Rusya Devlet Başkanı Vladimir Putin ise Kuzey Kore'den silah, Küba'ya kadar da adam toplayarak savaşı devam ettirebileceğinden emin. Çin'den Hindistan'a, Türkiye'den Körfez ülkelerine kadar dünyanın büyük ekonomilerinin çoğunun Rusya ile serbestçe ticaret yapması gerçeğinden yararlanmaya devam ediyor.
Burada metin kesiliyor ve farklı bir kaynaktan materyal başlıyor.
/-- bar (R280). -/
def execBar (a n : BitVec 5) (sc : BitVec 3) (s : State) : Out :=
  barrierArrive (.bar a n sc) a n sc (fun _ => 0) false s

/-- bar.w (R280). -/
def execBarW (a n : BitVec 5) (sc : BitVec 3) (s : State) : Out :=
  barrierArrive (.barW a n sc) a n sc (fun _ => 0) true s

/-- barx (R280). -/
def execBarx (a n : BitVec 5) (sc : BitVec 3) (s : State) : Out :=
  barrierArrive (.barx a n sc) a n sc (fun gn => bitField gn.toNat 16 16) false s

/-- barw (R281): waits until the generation named has completed. -/
def execBarw (a g : BitVec 5) (sc : BitVec 3) (s : State) : Out :=
  issue (memForm (.barw a g sc) .store (gRegs a ++ gRegs g)) s fun s1 =>
    let addr := s1.g a
    match s1.checkSync addr 8 with
    | some (c, v) => .trap c v
    | none =>
      match s1.barrierAt s addr with
      | .error r => r
      | .ok cs =>
        if !s.barrierFree .reads addr then .wait .barrier
        else
          match s.poisoned cs with
          | some u => .trap 0x12 u.address
          | none =>
            if phasePassed (bytesNat (s.peekAll cs)) ((s1.g g).truncate 32) then
              .done ((if peerChunk cs then s1.tried else s1).countAccess.acquire sc.toNat)
            else s.waitOn cs .barrier

/-! ### Domains (R51, R52, R283) -/

/-- The domain level that a dsync scope names (R283). -/
def domLevelOf (sc : BitVec 3) : Nat :=
  match sc.toNat with
  | 1 => 1
  | 2 => 2
  | 3 => 3
  | _ => 4

/-- Which instance of a level a logical id belongs to (R51): its cluster group, its first quadrant, or the team. -/
def Command.instanceKey (c : Command) (level lid : Nat) : Nat :=
  let k := lid / c.percl
  if level = 1 then k else if level = 2 then c.quads[k]?.getD 0 else 0

/-- Arrivals recorded for an instance. -/
def Command.arrived (c : Command) (level key : Nat) : List Nat :=
  ((c.arrivals.find? (fun a => a.1 == level && a.2.1 == key)).map (fun a => a.2.2)).getD []

/-- An arrival recorded; a task that has arrived does not arrive again (R283). -/
def Command.arrive (c : Command) (level key lid : Nat) : Command :=
  { c with arrivals := (level, key, insertNat lid (c.arrived level key)) ::
      c.arrivals.filter (fun a => !(a.1 == level && a.2.1 == key)) }

/-- The device is in a set that the context has registered for a level-4 command (R355). -/
def State.inDomain (s : State) (ctx device : Nat) : Bool :=
  device != s.dev.domNum.toNat && ((s.ctxAt ctx).domSet.contains device
    || (s.ctxAt ctx).queues.any (fun y => y.2.cmds.any (fun c => c.dom == 4 && c.domSet.contains device)))

/-- Every task of the instance on this device has arrived, and for level 4 every other device of the set (R283). -/
def State.dsyncFull (s : State) (ctx : Nat) (c : Command) (level key : Nat) : Bool :=
  let here := (List.range c.ntask).filter (fun l => c.instanceKey level l == key)
  let x := s.ctxAt ctx
  here.all (fun l => (c.arrived level key).contains l)
    && (level != 4 || c.domSet.all (fun d => d == s.dev.domNum.toNat || x.remote.contains d))

/-- GENj increments in a core of the instance. -/
def Core.bumpGen (k : Core) (level : Nat) : Core :=
  let g := k.sys.domGen
  { k with sys := { k.sys with domGen := g.setIfInBounds (level - 1) ((g[level - 1]?).getD 0 + 1) } }

/-- A phase of an instance completes: GENj increments in every member at one instant (R283). A device's arrival for a later phase that has
reached this device stays. -/
def State.dsyncComplete (s : State) (ctx q : Nat) (c : Command) (level key : Nat) : State :=
  let member := fun (k : Core) => match k.task with
    | some t => t.ctx == ctx && t.queue == q && t.seq == c.seq && c.instanceKey level t.lid == key
    | none => false
  let go := fun (k : Core) => if member k then k.bumpGen level else k
  let s1 := { s with core := go s.core, cores := s.cores.map go }
  let s2 := s1.updCmd ctx q c.seq (fun c =>
    { c with
      arrivals := c.arrivals.filter (fun a => !(a.1 == level && a.2.1 == key))
      saved := c.saved.map (fun t => if c.instanceKey level t.lid = key then { t with core := t.core.bumpGen level } else t) })
  if level = 4 then s2.updCtx ctx (fun x => { x with remote := c.domSet.foldl List.erase x.remote }) else s2

/-- Completes the phase if all have arrived. -/
def State.dsyncTry (s : State) (ctx q : Nat) (seq : BitVec 32) (level key : Nat) : State :=
  match s.cmdAt ctx q seq with
  | some c => if s.dsyncFull ctx c level key then s.dsyncComplete ctx q c level key else s
  | none => s

/-- GENj of the current core. -/
def State.genOf (s : State) (level : Nat) : BitVec 16 := (s.core.sys.domGen[level - 1]?).getD 0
Eğer Rusya'nın saldırganlığı işe yararsa, 80 yıldır büyük oranda geçerli olan bir normu yerle bir etmiş olur: Sınırların zorla değiştirilmemesi.
ORTADOĞU’DAKİ GERİLİMLER
Bu arada Orta Doğu'da birçok kişi Gazze savaşı başladığında savaşın kısa süreceğine ve Başbakan Binyamin Netanyahu hükümetinin düşeceğine inanıyordu. Her ikisi de muhtemel değil.
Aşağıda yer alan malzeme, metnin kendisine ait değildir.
-- ==== Sys2Proof/Machine/Solver.lean ====
section
/-! DEFINITION. The solver instructions (spec/13_rational_and_solver_instructions.md R255 to R259). -/

namespace Sys2Proof.Machine

/-- The tags of the solver instructions. -/
def solverTag (t : Nat) : Bool := t == 6 || t == 7 || t == 12 || t == 13

/-- PIV.THR or PIV.DELTA as read against a tag (R255): fp64, or fsl64 against fsl32; a NaN or NaR is taken as 0. -/
def pivReg (tag : Nat) (w : Word) : Val :=
  let v := if tag = 13 then fslDecode true w.toNat else IeeeFmt.fp64.decode w.toNat
  if v.unordered then .fin false 0 1 else v

/-- The magnitude of a value. -/
def Val.magnitude : Val → Val
  | .fin _ n d => .fin false n d
  | .inf _ => .inf false
  | v => v

/-- The lane that vpivot chooses (R256): the largest magnitude, the lowest on a tie, a NaN or NaR at once. -/
def pivotLane (fmt : BitVec 16) (bits : Nat) (active : Nat → Bool) : List Nat → Option (Nat × Val) → Option (Nat × Val)
  | [], best => best
  | i :: rest, best =>
    if active i then
      let v := valueOf fmt (laneOf (tagOf fmt) bits i)
      if v.unordered then some (i, v)
      else
        match best with
        | none => pivotLane fmt bits active rest (some (i, v))
        | some (j, w) =>
          pivotLane fmt bits active rest (if v.magnitude.compare w.magnitude > 0 then some (i, v) else some (j, w))
    else pivotLane fmt bits active rest best

/-- The regularised pivot: the sign of p, the magnitude of DELTA in the tag of the row (R256). -/
def regularised (md : Modes) (fmt : BitVec 16) (neg : Bool) (delta : Val) : Nat × Eff :=
  let t := tagOf fmt
  let (c, e) := convertTo { md with scale := scaleOf fmt } t delta
  match ieeeOf t with
  | some f => (c % f.signBit + (if neg then f.signBit else 0), e)
  | none =>
    if isFsl t then
      match fslDecode (t == 14) c with
      | .fin _ n d => (fslEncode (t == 14) neg n d, e)
      | .inf _ => (fslCode (t == 14) neg 1, e)
      | _ => (c, e)
    else
      let m : Int := (patInt c 32).natAbs
      (intPat (qsat (if neg then -m else m) 32).1 32, e)

/-- The chosen lane as fd receives it (R170, R177, R178, R256): a NaN canonical, a rational value in canonical form. A NaN or NaR counts;
a signalling NaN raises no NV (R166, R259; log entry 90, DESIGN CHOICE). -/
def pivotValue (fmt : BitVec 16) (p : Nat) (v : Val) : Nat × Eff :=
  let t := tagOf fmt
  match ieeeOf t with
  | some f => if v.unordered then (f.qnan, Eff.nanr) else (p, Eff.none)
  | none => if isFsl t then fslCanon (t == 14) v else (p, Eff.none)

/-- vpivot or vpivot.r (R256). -/
def vectorPivot (i : Instr) (regularise : Bool) (d a b : BitVec 5) (k : BitVec 2) (me : BitVec 1) (s : State) : Out :=
  let m := MaskSel.of me k 0
  issue { instr := i, streams := .cOnly, uses := .f d.toNat :: gRegs b ++ vRegs a ++ m.regs } s fun s1 =>
    let x := s1.core.getV a.toNat
    let t := tagOf x.fmt
    if !solverTag t then .trap 0x04 (tagVal i x.fmt 0)
    else
      let mask := (s1.core.getV m.reg).bits.toNat
      let start := (s1.g b).toNat
      let lanes := (List.range (lanesOf t)).filter (fun i => decide (start ≤ i))
      let dests := .f d.toNat :: gRegs b
      let md := s1.modes
      let put := fun (p : Nat) (ix : Word) (e : Eff) (pivots : Nat) =>
        Res.done (s1.launchOp i s.cur.pc 0 dests
          (.deliver [.f d.toNat (fResult x.fmt p), .g b.toNat ix] e.flags e.counts pivots))
      match pivotLane x.fmt x.bits.toNat (m.active mask) lanes none with
      | none => put (zeroOf t % 2 ^ laneBits t) allOnes64 Eff.none 0
      | some (best, v) =>
        let (p, e0) := pivotValue x.fmt (laneOf t x.bits.toNat best) v
        if v.unordered then put p (.ofNat 64 best) e0 0
        else if v.magnitude.compare (pivReg t s1.core.sys.pivThr) ≤ 0 then
          if regularise then
            let neg := v.isNeg && !v.isZero
            let (r, e) := regularised md x.fmt neg (pivReg t s1.core.sys.pivDelta)
            put r (.ofNat 64 best) e 1
          else put p (.ofNat 64 best) e0 1
        else put p (.ofNat 64 best) e0 0

/-- vpivot (R256). -/
def execVpivot (d a b : BitVec 5) (k : BitVec 2) (me : BitVec 1) (s : State) : Out :=
  vectorPivot (.vpivot d a b k me) false d a b k me s

/-- vpivot.r (R256). -/
def execVpivotR (d a b : BitVec 5) (k : BitVec 2) (me : BitVec 1) (s : State) : Out :=
  vectorPivot (.vpivotR d a b k me) true d a b k me s

/-- One lane of velim (R257): a − f·q under the rules of its tag. -/
def elimLane (md : Modes) (fmt : BitVec 16) (f : FReg) (a q : Nat) : Nat × Eff :=
  let t := tagOf fmt
  match ieeeOf t with
  | some g => deliverIeee g md.ieee false (ieeeFma md.ieee (g.decode f.pat).negate (g.decode q) (g.decode a))
  | none =>
    if isFsl t then
      let (p, e) := deliverFsl (t == 14) md.fsl (fslMul f.val (valueOf fmt q))
      let (r, e2) := deliverFsl (t == 14) md.fsl (fslAdd (valueOf fmt a) (fslDecode (t == 14) p).negate)
      (r, e.onceWith e2)
    else
      let x := (Q.ofInt (patInt a 32)).add ((Q.ofInt (-(patInt f.pat 32 * patInt q 32))).scale (-(scaleOf f.fmt)))
      let (i, nx) := roundInt md.ieee x
      let (r, e) := qsat i 32
      (intPat r 32, e.join (Eff.onlyIf nx Eff.nx))

/-- velim (R257, R258): operands are kept from issue, lanes are done in increasing order. -/
def execVelim (d a b : BitVec 5) (k : BitVec 2) (pol me : BitVec 1) (s : State) : Out :=
  let i : Instr := .velim d a b k pol me
  let m := MaskSel.of me k pol
  issue { instr := i, streams := .cOnly, uses := .f b.toNat :: vRegs d ++ vRegs a ++ m.regs } s fun s1 =>
    let row := s1.core.getV a.toNat
    let f := s1.core.getF b.toNat
    let old := s1.core.getV d.toNat
    let t := tagOf row.fmt
    if !solverTag t || tagOf f.fmt != t || tagOf old.fmt != t || (t == 12 && scaleOf old.fmt != scaleOf row.fmt) then
      .trap 0x04 (tagVal i row.fmt f.fmt)
    else
      s1.partRoom s.cur.wait <|
      let mask := if m.on then some (s1.core.getV m.reg).bits else none
      .done (s1.launchOp i s.cur.pc 0 (vRegs d) (.velim d.toNat row f old mask m.free) (part := true))

/-- One lane of vreg with one rounding (R259). -/
def regLane (md : Modes) (fmt : BitVec 16) (f : FReg) (a : Nat) : Nat × Eff :=
  let t := tagOf fmt
  match ieeeOf t with
  | some g => deliverIeee g md.ieee false (ieeeAdd md.ieee (g.decode a) (g.decode f.pat))
  | none =>
    if isFsl t then deliverFsl (t == 14) md.fsl (fslAdd (valueOf fmt a) f.val)
    else
      let x := (Q.ofInt (patInt a 32)).add ((Q.ofInt (patInt f.pat 32)).scale (scaleOf fmt - scaleOf f.fmt))
      let (i, nx) := roundInt md.ieee x
      let (r, e) := qsat i 32
      (intPat r 32, e.join (Eff.onlyIf nx Eff.nx))

/-- vreg (R259). -/
def execVreg (d a b : BitVec 5) (s : State) : Out :=
  let i : Instr := .vreg d a b
  issue { instr := i, streams := .cOnly, uses := .f b.toNat :: vRegs d ++ gRegs a } s fun s1 =>
    let x := s1.core.getV d.toNat
    let f := s1.core.getF b.toNat
    let t := tagOf x.fmt
    if !solverTag t || tagOf f.fmt != t then .trap 0x04 (tagVal i x.fmt f.fmt)
    else
      let l := (s1.g a).toNat
      if l < lanesOf t then
        let w := laneBits t
        let (p, e) := regLane s1.modes x.fmt f (laneOf t x.bits.toNat l)
        .done (s1.launchOp i s.cur.pc 0 (vRegs d)
          (.deliver [.v d.toNat { x with bits := .ofNat 512 (setField x.bits.toNat (w * l) w p) }] e.flags e.counts 0))
      else .done (s1.launchOp i s.cur.pc 0 (vRegs d) (.deliver [] 0 Counts.zero 0))

end Sys2Proof.Machine
end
7 Ekim'deki sürpriz saldırıyla küçük düşürülen İsrail Savunma Kuvvetleri, Hamas'ı Gazze'den tamamen yok etmeye kararlı. Bu, aylarca daha bombalama, çatışma ve buldozerleme anlamına geliyor. İsrail'in eylemlerinin diğer ülkelerde yaratacağı gerilimler ve iç tartışmalar daha da artacak.
Netanyahu'nun hiçbir yere gittiği yok. Çoğu İsrailli ondan hoşlanmayabilir ama onun savaş politikalarını onaylıyorlar. Bu hafta, İsrail'in Knesset'i, Amerikalılar ve İngilizler de dahil olmak üzere uluslararası iki devletli çözüm çağrılarına yönelik sert bir sitemle, 120 oydan 99'unu alarak Filistin devletinin tek taraflı tanınmasına karşı olduğunu bildiren bir kararı onayladı.
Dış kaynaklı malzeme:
/-- A stream that starts again at its saved point (R100, R314, R321): joint instructions that have begun go on with their gang, which has moved
with them (R49, R53). -/
def Stream.resumed (st : Stream) (move : BitVec 8 → BitVec 8) : Stream :=
  let st1 := st.retry
  { st1 with
    stopped := none, wait := none
    flight := st1.flight.map (fun op => { op with members := move op.members }) }

/-- What a resumed core takes from the saved one (R53, R55, R308, R317): the stores that it brings are its own, and bear its mark (R363); those
that the core still holds of an earlier task are named anew. -/
def Core.take (k : Core) (t : Task) (old : Core) (vec : Word) (move : BitVec 8 → BitVec 8) : Core :=
  let moved := old.pid != k.pid
  let since := k.nextId + old.nextId
  let k1 := (List.range 32).foldl (fun (x : Core) n =>
    if n < t.kernel.nm ∧ (old.getAot n).state = .owned then x.setTile n (old.getTile n) else x) k
  Core.restartSync { k1 with
    task := some { t with movedDue := if moved then some old.pid else t.movedDue, since := since }
    sel := .a, a := old.a.resumed move, c := old.c.resumed move, f := old.f, v := old.v, queues := old.queues, spad := old.spad,
    full := old.full, tileTab := old.tileTab, shadows := old.shadows, handler := none, handlerOn := false
    pending := old.pending.map (fun r => { r with parked := false, since := since })
      ++ k.pending.map (fun r => { r with id := r.id + old.nextId })
    deferred := old.deferred, stats := old.stats
    nextId := since
    sys := { old.sys with
      preReq := false
      trapVec := .ofNat 64 (vec.toNat / 2 * 2)
      gangMask := move old.sys.gangMask
      evtMoved := old.sys.evtMoved || moved } }

/-- A group that the task held is entered at the same tiles on the new core as SPILLED (R238). -/
def State.enterGroup (s : State) (pid : Nat) (e : AotEntry) : Started :=
  match (s.ctxAt e.owner).pin e.key with
  | none => .ok s
  | some p =>
    let s0 := match p.core with
      | some o => if ((s.coreAt o).getAot p.first).key = e.key ∧ ((s.coreAt o).getAot p.first).state = AotState.spilled then
          s.updCore o (fun k => k.freeTiles p.first p.count) else s
      | none => s
    match s0.evictRun pid e.first false false e.count with
    | .fault _ owner pf kind l b va => .park (fun t => t.recordFault owner (pf / 8) (pf % 8) .c kind l b va)
    | .trap _ _ _ => .bad
    | .held _ _ => .bad
    | .ok s1 _ =>
      let entry : AotEntry := { e with state := .spilled, held := true, tokens := p.tokens }
      .ok ((s1.updCore pid (fun k => (k.freeTiles e.first e.count).mapAot e.first e.count (fun _ => entry))).updPin e.owner e.key
        (fun p => { p with core := some pid, first := e.first, state := .spilled, held := some pid }))

/-- The groups that the saved task held. -/
def State.enterGroups (s : State) (pid : Nat) : List AotEntry → Started
  | [] => .ok s
  | e :: rest =>
    match s.enterGroup pid e with
    | .ok s1 => s1.enterGroups pid rest
    | r => r

/-- The header's checks on resume (R317): MAGIC, CTX and CRC. -/
def recordOk (ctx : Nat) (c : Command) (lid : Nat) : Fe Bool := do
  let at_ := (← get).recordAt ctx c lid
  let h ← feRead ctx at_ 64
  let f := fieldAt h
  let body ← if f 0x1C 4 + 64 ≤ (c.kernel.map Kernel.taskSave).getD 0 then feRead ctx (at_ + 64) (f 0x1C 4) else pure []
  pure (f 0 4 == 0x4B534156 && f 4 2 == ctx && f 0x20 4 == crc32c body)

/-- Groups of the context that a saved core held, by their first tiles. -/
def SavedTask.groups (t : SavedTask) (ctx : Nat) : List AotEntry :=
  (t.core.aot.toList.zipIdx.filter (fun e => e.1.held && e.1.owner == ctx && e.1.first == e.2)).map (·.1)

/-- One saved task starts again on a core: what it writes whole there is no longer poisoned, and what was saved poisoned is (R336). -/
def State.resumeTask (s : State) (ctx : Nat) (t : SavedTask) (pid : Nat) (move : BitVec 8 → BitVec 8) : Started :=
  match t.core.task with
  | none => .ok s
  | some tk =>
    match s.makeTiles pid tk.kernel.nm ctx with
    | .ok s1 => ((((s1.updCore pid (fun k => k.take tk t.core (s.ctxAt ctx).trapVec move)).cleanUnits (startClears pid tk.kernel.nm true)).poisonUnits
        (t.poison.map (fun u => u.moveTo pid)))).enterGroups pid (t.groups ctx)
    | r => r

/-- The saved tasks start again, all of them or none. -/
def State.resumeAll (s : State) (ctx : Nat) : List (SavedTask × Nat × (BitVec 8 → BitVec 8)) → Started
  | [] => .ok s
  | (t, pid, move) :: rest =>
    match s.resumeTask ctx t pid move with
    | .ok s1 => s1.resumeAll ctx rest
    | r => r

/-- A saved command on its new rectangle (R53, R81). -/
def State.resumeOn (s : State) (ctx q : Nat) (c : Command) (r : Rect) (cidxs : BitVec 8) : State :=
  let cells := s.serving r
  let cls := cells.take c.groups
  let news := c.movePlaces cls cidxs
  let place := fun (t : SavedTask) => match c.front with
    | some f => c.blockPlace cls f t.lid
    | none => (news[t.lid]?).getD 0
  let moves := match c.front with
    | some _ => c.saved.map (fun t => (t.core.pid, place t))
    | none => c.places.zip news
  let move := fun (t : SavedTask) (m : BitVec 8) => moveMask moves (t.core.pid / 8) m
  let live := c.saved.map (fun t => t.lid)
  let c1 : Command :=
    { c with
      phase := .placed, clusters := cls, held := cells, saved := [], claim := [], placedAt := s.dev.clock
      places := if c.front.isSome then [] else news
      teamMap := if c.front.isSome then [] else (List.range c.ntask).map (fun l => if live.contains l then news[l]? else none)
      front := c.front.map (fun f =>
        { f with blocks := c.saved.foldl (fun bs t => modifyAt (fun b => { b with core := some (place t) }) t.lid bs) f.blocks }) }
  match (s.updCmd ctx q c.seq (fun _ => c1)).resumeAll ctx (c.saved.map (fun t => (t, place t, move t))) with
  | .ok s1 => ((s1.noteHold cells ⟨ctx, q, c.front.isNone, c.seq⟩).placedNow ctx q).frontEnd ctx q c.seq
  | .park report => (report s).parkCmd ctx q c.seq
  | .bad => s.placeError ctx q c.seq (some (0x07, 0xFFFF))

/-- How the records of a saved command read (R316, R317): all good, one that does not match, or a missing page. -/
def recordsOk (ctx : Nat) (c : Command) : List SavedTask → Fe Bool
  | [] => pure true
  | t :: rest => do
    if ← recordOk ctx c t.lid then recordsOk ctx c rest else pure false

/-- TEAM_RESUME (R53, R81): the saved head of a queue is resumed whole, pre-empts as any head may (R33), or ends in error where it no longer fits (R56)
or its record does not match (R317). -/
def execTeamResume (ctx q : Nat) (rect : Rect) (cidxs : BitVec 8) (s : State) : Out :=
  match (s.queueAt ctx q).headCmd with
  | none => .next s
  | some c =>
    if c.phase ≠ .saved ∨ s.asks ctx q c = false ∨ s.dev.ready = false then .next s
    else if s.neverFits ctx c then .next (s.placeError ctx q c.seq (some (0x15, 0xFFFF)))
    else if !s.qualifies ctx c rect || !s.hasTurn ctx q then .next (s.startPreemption ctx q c)
    else if c.front.isNone && (maskCores cidxs).length != c.percl then .next s
    else
      match feRun (recordsOk ctx c c.saved) s with
      | (.ok true, s1) => .next (s1.resumeOn ctx q c rect cidxs)
      | (.ok false, s1) => .next (s1.placeError ctx q c.seq (some (0x0A, 0xFFFF)))
      | (.error .bad, s1) => .next (s1.placeError ctx q c.seq (some (0x07, 0xFFFF)))
      | (.error (.fault l b va), s1) => .next ((s1.feFault ctx l b va).parkCmd ctx q c.seq)

end Sys2Proof.Machine
end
KIZILDENİZ GÜNDEN GÜNE KAYNIYOR
Ve bir de, bir danışmanlık firmasına göre Süveyş Kanalı'ndan geçen konteyner gemilerinin sayısını Aralık ayında başladığından bu yana yaklaşık %72 oranında azaltan bir dizi iğne ucu darbesi ile kendilerini göstermeyi başaran Husiler var. Amerika'nın Kızıldeniz üzerinden ticaret akışını sürdürmek için etkili bir koalisyon kurma çabaları başarısız oldu. Husi saldırılarına karşılık verme çabaları Husi saldırılarının durmasına neden olmadı.
Bu başarısızlık, iki yüzyıl boyunca önce İngiliz Donanması, sonra da Amerika ile inşa edilen açık küresel ekonominin önemli bir bileşeni olan denizlerin özgürlüğünü garanti altına alan ABD'nin güvenilirliğine bir darbedir. Ve bu düzenin denizdeki temellerine yönelik daha fazla tehdit ufukta görünüyor. Rusya ve Çin, artık dünya genelinde verilerin depolandığı "bulutun" ayrılmaz bir parçası olan deniz altı kablolarını kesme kapasitesini artırıyor. Eğer ABD, Husiler gibi devlet dışı bir aktörü Kızıldeniz'deki yıkıcı davranışlarından caydıramazsa, Çin ve Rusya gibi güçlere karşı şansı nedir?
DÜNYANIN YENİ NORMALİ: ÇATIŞMALAR
Tüm bu sorunları çözmenin yolları var. Ancak bu, Batı dünyasında bir paradigma değişimini gerektiriyor. Artık yüksek güvenlik çağındayız. Bu, hükümetlerin savunmaya önemli ölçüde daha fazla harcama yapması ve daha verimli harcama yapması gerektiği anlamına geliyor.
Yine de tüm bu çatışmalar çözüme kavuşsa dahi bu durumun dünyanın yeni normali olduğu kaçınılmaz bir gerçek. Artık çatışma haberleri kimseyi şaşırtmıyor. Kendi ülkesinde olmuyorsa ürkütmüyor da. Bu nedenle bağımlılık kazandığımı soğuk savaş tadındaki çatışma ve gerilimlerin sonucu ne olursa olsun, insanlık üzerindeki yıkıcı tahribatı hiç kuşkusuz uzun yıllar kalıcı olacağa benziyor.